El piloto de un bombardero cayó cerca de una emisora gubernamental de Palestina. No duró mucho, ya que se había roto algunos huesos en el accidente, pero había visto vacío el océano en los lugares donde deberían haber estado las islas del Pacífico. Supuso que los icebergs del Ártico habían sido bombardeados, aunque sin saber si se había tratado o no de un error.

No hubo informes de Washington, de Nueva York, de Londres, de París, de Moscú, de Chungking, de Sydney… Era imposible saber qué ciudades habían sido arrasadas por las enfermedades, cuáles por el polvo, cuáles por las bombas.

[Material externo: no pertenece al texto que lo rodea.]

-- ==== Sys2Proof/Laws/State.lean ====
section
/-! SUPPORT. One lemma per field and update of the state, so that no proof unfolds a record update. -/

namespace Sys2Proof.Machine

/-! ### emit -/

@[simp] theorem State.emit_clockPin (s : State) (e : Event) : (s.emit e).clockPin = s.clockPin := rfl
@[simp] theorem State.emit_dataPin (s : State) (e : Event) : (s.emit e).dataPin = s.dataPin := rfl
@[simp] theorem State.emit_mode (s : State) (e : Event) : (s.emit e).mode = s.mode := rfl
@[simp] theorem State.emit_initialized (s : State) (e : Event) : (s.emit e).initialized = s.initialized := rfl
@[simp] theorem State.emit_reportingEnabled (s : State) (e : Event) : (s.emit e).reportingEnabled = s.reportingEnabled := rfl
@[simp] theorem State.emit_reportingDisabled (s : State) (e : Event) : (s.emit e).reportingDisabled = s.reportingDisabled := rfl
@[simp] theorem State.emit_driveClk (s : State) (e : Event) : (s.emit e).driveClk = s.driveClk := rfl
@[simp] theorem State.emit_driveDat (s : State) (e : Event) : (s.emit e).driveDat = s.driveDat := rfl
@[simp] theorem State.emit_frame (s : State) (e : Event) : (s.emit e).frame = s.frame := rfl
@[simp] theorem State.emit_report (s : State) (e : Event) : (s.emit e).report = s.report := rfl
@[simp] theorem State.emit_pos (s : State) (e : Event) : (s.emit e).pos = s.pos := rfl
@[simp] theorem State.emit_cfg (s : State) (e : Event) : (s.emit e).cfg = s.cfg := rfl
@[simp] theorem State.emit_devClk (s : State) (e : Event) : (s.emit e).devClk = s.devClk := rfl
@[simp] theorem State.emit_devDat (s : State) (e : Event) : (s.emit e).devDat = s.devDat := rfl
@[simp] theorem State.emit_now (s : State) (e : Event) : (s.emit e).now = s.now := rfl
@[simp] theorem State.emit_env (s : State) (e : Event) : (s.emit e).env = s.env := rfl
@[simp] theorem State.emit_freeMoves (s : State) (e : Event) : (s.emit e).freeMoves = s.freeMoves := rfl
@[simp] theorem State.emit_lags (s : State) (e : Event) : (s.emit e).lags = s.lags := rfl
@[simp] theorem State.emit_freeLags (s : State) (e : Event) : (s.emit e).freeLags = s.freeLags := rfl
@[simp] theorem State.emit_requests (s : State) (e : Event) : (s.emit e).requests = s.requests := rfl
@[simp] theorem State.emit_responses (s : State) (e : Event) : (s.emit e).responses = s.responses := rfl
@[simp] theorem State.emit_trace (s : State) (e : Event) : (s.emit e).trace = s.trace ++ [e] := rfl

/-! ### absorb -/

@[simp] theorem State.absorb_clockPin (s : State) (m : EnvMove) (rest : List EnvMove) : (s.absorb m rest).clockPin = s.clockPin := rfl
@[simp] theorem State.absorb_dataPin (s : State) (m : EnvMove) (rest : List EnvMove) : (s.absorb m rest).dataPin = s.dataPin := rfl
@[simp] theorem State.absorb_mode (s : State) (m : EnvMove) (rest : List EnvMove) : (s.absorb m rest).mode = s.mode := rfl
@[simp] theorem State.absorb_initialized (s : State) (m : EnvMove) (rest : List EnvMove) : (s.absorb m rest).initialized = s.initialized := rfl
@[simp] theorem State.absorb_reportingEnabled (s : State) (m : EnvMove) (rest : List EnvMove) : (s.absorb m rest).reportingEnabled = s.reportingEnabled := rfl
@[simp] theorem State.absorb_reportingDisabled (s : State) (m : EnvMove) (rest : List EnvMove) : (s.absorb m rest).reportingDisabled = s.reportingDisabled := rfl
@[simp] theorem State.absorb_driveClk (s : State) (m : EnvMove) (rest : List EnvMove) : (s.absorb m rest).driveClk = s.driveClk := rfl
@[simp] theorem State.absorb_driveDat (s : State) (m : EnvMove) (rest : List EnvMove) : (s.absorb m rest).driveDat = s.driveDat := rfl
@[simp] theorem State.absorb_frame (s : State) (m : EnvMove) (rest : List EnvMove) : (s.absorb m rest).frame = s.frame := rfl
@[simp] theorem State.absorb_report (s : State) (m : EnvMove) (rest : List EnvMove) : (s.absorb m rest).report = s.report := rfl
@[simp] theorem State.absorb_pos (s : State) (m : EnvMove) (rest : List EnvMove) : (s.absorb m rest).pos = s.pos := rfl
@[simp] theorem State.absorb_cfg (s : State) (m : EnvMove) (rest : List EnvMove) : (s.absorb m rest).cfg = s.cfg := rfl
@[simp] theorem State.absorb_devClk (s : State) (m : EnvMove) (rest : List EnvMove) : (s.absorb m rest).devClk = m.clk := rfl
@[simp] theorem State.absorb_devDat (s : State) (m : EnvMove) (rest : List EnvMove) : (s.absorb m rest).devDat = m.dat := rfl
@[simp] theorem State.absorb_now (s : State) (m : EnvMove) (rest : List EnvMove) : (s.absorb m rest).now = s.now + m.dt := rfl
@[simp] theorem State.absorb_env (s : State) (m : EnvMove) (rest : List EnvMove) : (s.absorb m rest).env = rest := rfl
@[simp] theorem State.absorb_freeMoves (s : State) (m : EnvMove) (rest : List EnvMove) : (s.absorb m rest).freeMoves = s.freeMoves := rfl
@[simp] theorem State.absorb_lags (s : State) (m : EnvMove) (rest : List EnvMove) : (s.absorb m rest).lags = s.lags := rfl
@[simp] theorem State.absorb_freeLags (s : State) (m : EnvMove) (rest : List EnvMove) : (s.absorb m rest).freeLags = s.freeLags := rfl
@[simp] theorem State.absorb_requests (s : State) (m : EnvMove) (rest : List EnvMove) : (s.absorb m rest).requests = s.requests := rfl
@[simp] theorem State.absorb_responses (s : State) (m : EnvMove) (rest : List EnvMove) : (s.absorb m rest).responses = s.responses := rfl
@[simp] theorem State.absorb_trace (s : State) (m : EnvMove) (rest : List EnvMove) : (s.absorb m rest).trace = s.trace := rfl

/-! ### finish -/

@[simp] theorem State.finish_clockPin (s : State) (code : ResponseCode) (p : Payload) : (s.finish code p).clockPin = s.clockPin := rfl
@[simp] theorem State.finish_dataPin (s : State) (code : ResponseCode) (p : Payload) : (s.finish code p).dataPin = s.dataPin := rfl
@[simp] theorem State.finish_mode (s : State) (code : ResponseCode) (p : Payload) : (s.finish code p).mode = s.mode := rfl
@[simp] theorem State.finish_initialized (s : State) (code : ResponseCode) (p : Payload) : (s.finish code p).initialized = s.initialized := rfl
@[simp] theorem State.finish_reportingEnabled (s : State) (code : ResponseCode) (p : Payload) : (s.finish code p).reportingEnabled = s.reportingEnabled := rfl
@[simp] theorem State.finish_reportingDisabled (s : State) (code : ResponseCode) (p : Payload) : (s.finish code p).reportingDisabled = s.reportingDisabled := rfl
@[simp] theorem State.finish_driveClk (s : State) (code : ResponseCode) (p : Payload) : (s.finish code p).driveClk = s.driveClk := rfl
@[simp] theorem State.finish_driveDat (s : State) (code : ResponseCode) (p : Payload) : (s.finish code p).driveDat = s.driveDat := rfl
@[simp] theorem State.finish_frame (s : State) (code : ResponseCode) (p : Payload) : (s.finish code p).frame = none := rfl
@[simp] theorem State.finish_report (s : State) (code : ResponseCode) (p : Payload) : (s.finish code p).report = none := rfl
@[simp] theorem State.finish_pos (s : State) (code : ResponseCode) (p : Payload) : (s.finish code p).pos = .idle := rfl
@[simp] theorem State.finish_cfg (s : State) (code : ResponseCode) (p : Payload) : (s.finish code p).cfg = s.cfg := rfl
@[simp] theorem State.finish_devClk (s : State) (code : ResponseCode) (p : Payload) : (s.finish code p).devClk = s.devClk := rfl
@[simp] theorem State.finish_devDat (s : State) (code : ResponseCode) (p : Payload) : (s.finish code p).devDat = s.devDat := rfl
@[simp] theorem State.finish_now (s : State) (code : ResponseCode) (p : Payload) : (s.finish code p).now = s.now := rfl
@[simp] theorem State.finish_env (s : State) (code : ResponseCode) (p : Payload) : (s.finish code p).env = s.env := rfl
@[simp] theorem State.finish_freeMoves (s : State) (code : ResponseCode) (p : Payload) : (s.finish code p).freeMoves = s.freeMoves := rfl
@[simp] theorem State.finish_lags (s : State) (code : ResponseCode) (p : Payload) : (s.finish code p).lags = s.lags := rfl
@[simp] theorem State.finish_freeLags (s : State) (code : ResponseCode) (p : Payload) : (s.finish code p).freeLags = s.freeLags := rfl
@[simp] theorem State.finish_requests (s : State) (code : ResponseCode) (p : Payload) : (s.finish code p).requests = s.requests := rfl
@[simp] theorem State.finish_responses (s : State) (code : ResponseCode) (p : Payload) : (s.finish code p).responses = s.responses ++ [⟨code, p⟩] := rfl
@[simp] theorem State.finish_trace (s : State) (code : ResponseCode) (p : Payload) : (s.finish code p).trace = s.trace := rfl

El mismo Smith había sido asistente de laboratorio en un equipo que intentó encontrar un antibiótico contra la epidemia. Sus superiores habían descubierto uno que dio resultados algunas veces, pero fue demasiado tarde. Cuando se fue, Smith se llevó todo lo que quedaba de aquel medicamento: cuarenta ampollas, suficientes para varios años.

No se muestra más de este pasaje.